* _YOUR TASK_
Among the records that follow, set down only the lines from the one containing "cause s).params = s.params := rfl" to the one containing "s).cause = cause := rfl", both included, exactly.
(EXERCISE MATERIAL)
-- ==== Sys2Proof/Laws/State.lean ====
section
/-! SUPPORT. One lemma per field per update of the state, each true by unfolding, so that no proof unfolds a
record update. -/

namespace Sys2Proof.Machine

variable (s : State)

/-! ### `respond` -/

@[simp] theorem respond_params (status : Cause) (diag : BitVec 3) :
    (respond status diag s).params = s.params := rfl
@[simp] theorem respond_constructed (status : Cause) (diag : BitVec 3) :
    (respond status diag s).constructed = s.constructed := rfl
@[simp] theorem respond_frameSize (status : Cause) (diag : BitVec 3) :
    (respond status diag s).frameSize = s.frameSize := rfl
@[simp] theorem respond_buf (status : Cause) (diag : BitVec 3) : (respond status diag s).buf = s.buf := rfl
@[simp] theorem respond_configured (status : Cause) (diag : BitVec 3) :
    (respond status diag s).configured = s.configured := rfl
@[simp] theorem respond_drawn (status : Cause) (diag : BitVec 3) :
    (respond status diag s).drawn = s.drawn := rfl
@[simp] theorem respond_fault (status : Cause) (diag : BitVec 3) :
    (respond status diag s).fault = s.fault := rfl
@[simp] theorem respond_cause (status : Cause) (diag : BitVec 3) :
    (respond status diag s).cause = s.cause := rfl
@[simp] theorem respond_seqAddr (status : Cause) (diag : BitVec 3) :
    (respond status diag s).seqAddr = s.freeSeqAddr := rfl
@[simp] theorem respond_inFlight (status : Cause) (diag : BitVec 3) :
    (respond status diag s).inFlight = none := rfl
@[simp] theorem respond_accepted (status : Cause) (diag : BitVec 3) :
    (respond status diag s).accepted = 0 := rfl
@[simp] theorem respond_response (status : Cause) (diag : BitVec 3) :
    (respond status diag s).response = some { status := status, diag := diag } := rfl
@[simp] theorem respond_trace (status : Cause) (diag : BitVec 3) :
    (respond status diag s).trace = s.trace := rfl
@[simp] theorem respond_callerErr (status : Cause) (diag : BitVec 3) :
    (respond status diag s).callerErr = s.callerErr := rfl
@[simp] theorem respond_freeCount (status : Cause) (diag : BitVec 3) :
    (respond status diag s).freeCount = s.freeCount + 1 := rfl
@[simp] theorem respond_rst (status : Cause) (diag : BitVec 3) : (respond status diag s).rst = s.rst := rfl
@[simp] theorem respond_streams (status : Cause) (diag : BitVec 3) :
    (respond status diag s).streams = s.streams := rfl
@[simp] theorem respond_serial (status : Cause) (diag : BitVec 3) :
    (respond status diag s).serial = s.serial := rfl

/-! ### `raiseFault` -/

@[simp] theorem raiseFault_params (cause : Cause) : (raiseFault cause s).params = s.params := rfl
@[simp] theorem raiseFault_constructed (cause : Cause) :
    (raiseFault cause s).constructed = s.constructed := rfl
@[simp] theorem raiseFault_frameSize (cause : Cause) : (raiseFault cause s).frameSize = s.frameSize := rfl
@[simp] theorem raiseFault_buf (cause : Cause) : (raiseFault cause s).buf = s.buf := rfl
@[simp] theorem raiseFault_configured (cause : Cause) : (raiseFault cause s).configured = s.configured := rfl
@[simp] theorem raiseFault_drawn (cause : Cause) : (raiseFault cause s).drawn = s.drawn := rfl
@[simp] theorem raiseFault_fault (cause : Cause) : (raiseFault cause s).fault = true := rfl
@[simp] theorem raiseFault_cause (cause : Cause) : (raiseFault cause s).cause = cause := rfl
@[simp] theorem raiseFault_seqAddr (cause : Cause) : (raiseFault cause s).seqAddr = s.freeSeqAddr := rfl
@[simp] theorem raiseFault_inFlight (cause : Cause) : (raiseFault cause s).inFlight = none := rfl
@[simp] theorem raiseFault_accepted (cause : Cause) : (raiseFault cause s).accepted = 0 := rfl
@[simp] theorem raiseFault_response (cause : Cause) :
    (raiseFault cause s).response = some { status := cause, diag := 0 } := rfl
@[simp] theorem raiseFault_trace (cause : Cause) : (raiseFault cause s).trace = s.trace := rfl
@[simp] theorem raiseFault_callerErr (cause : Cause) : (raiseFault cause s).callerErr = s.callerErr := rfl
@[simp] theorem raiseFault_freeCount (cause : Cause) : (raiseFault cause s).freeCount = s.freeCount + 1 := rfl
@[simp] theorem raiseFault_rst (cause : Cause) : (raiseFault cause s).rst = s.rst := rfl
@[simp] theorem raiseFault_streams (cause : Cause) : (raiseFault cause s).streams = s.streams := rfl
@[simp] theorem raiseFault_serial (cause : Cause) : (raiseFault cause s).serial = s.serial := rfl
(End EXERCISE MATERIAL)
* _SOLUTION TO THE EXERCISE_
@[simp] theorem raiseFault_params (cause : Cause) : (raiseFault cause s).params = s.params := rfl
@[simp] theorem raiseFault_constructed (cause : Cause) :
    (raiseFault cause s).constructed = s.constructed := rfl
@[simp] theorem raiseFault_frameSize (cause : Cause) : (raiseFault cause s).frameSize = s.frameSize := rfl
@[simp] theorem raiseFault_buf (cause : Cause) : (raiseFault cause s).buf = s.buf := rfl
@[simp] theorem raiseFault_configured (cause : Cause) : (raiseFault cause s).configured = s.configured := rfl
@[simp] theorem raiseFault_drawn (cause : Cause) : (raiseFault cause s).drawn = s.drawn := rfl
@[simp] theorem raiseFault_fault (cause : Cause) : (raiseFault cause s).fault = true := rfl
@[simp] theorem raiseFault_cause (cause : Cause) : (raiseFault cause s).cause = cause := rfl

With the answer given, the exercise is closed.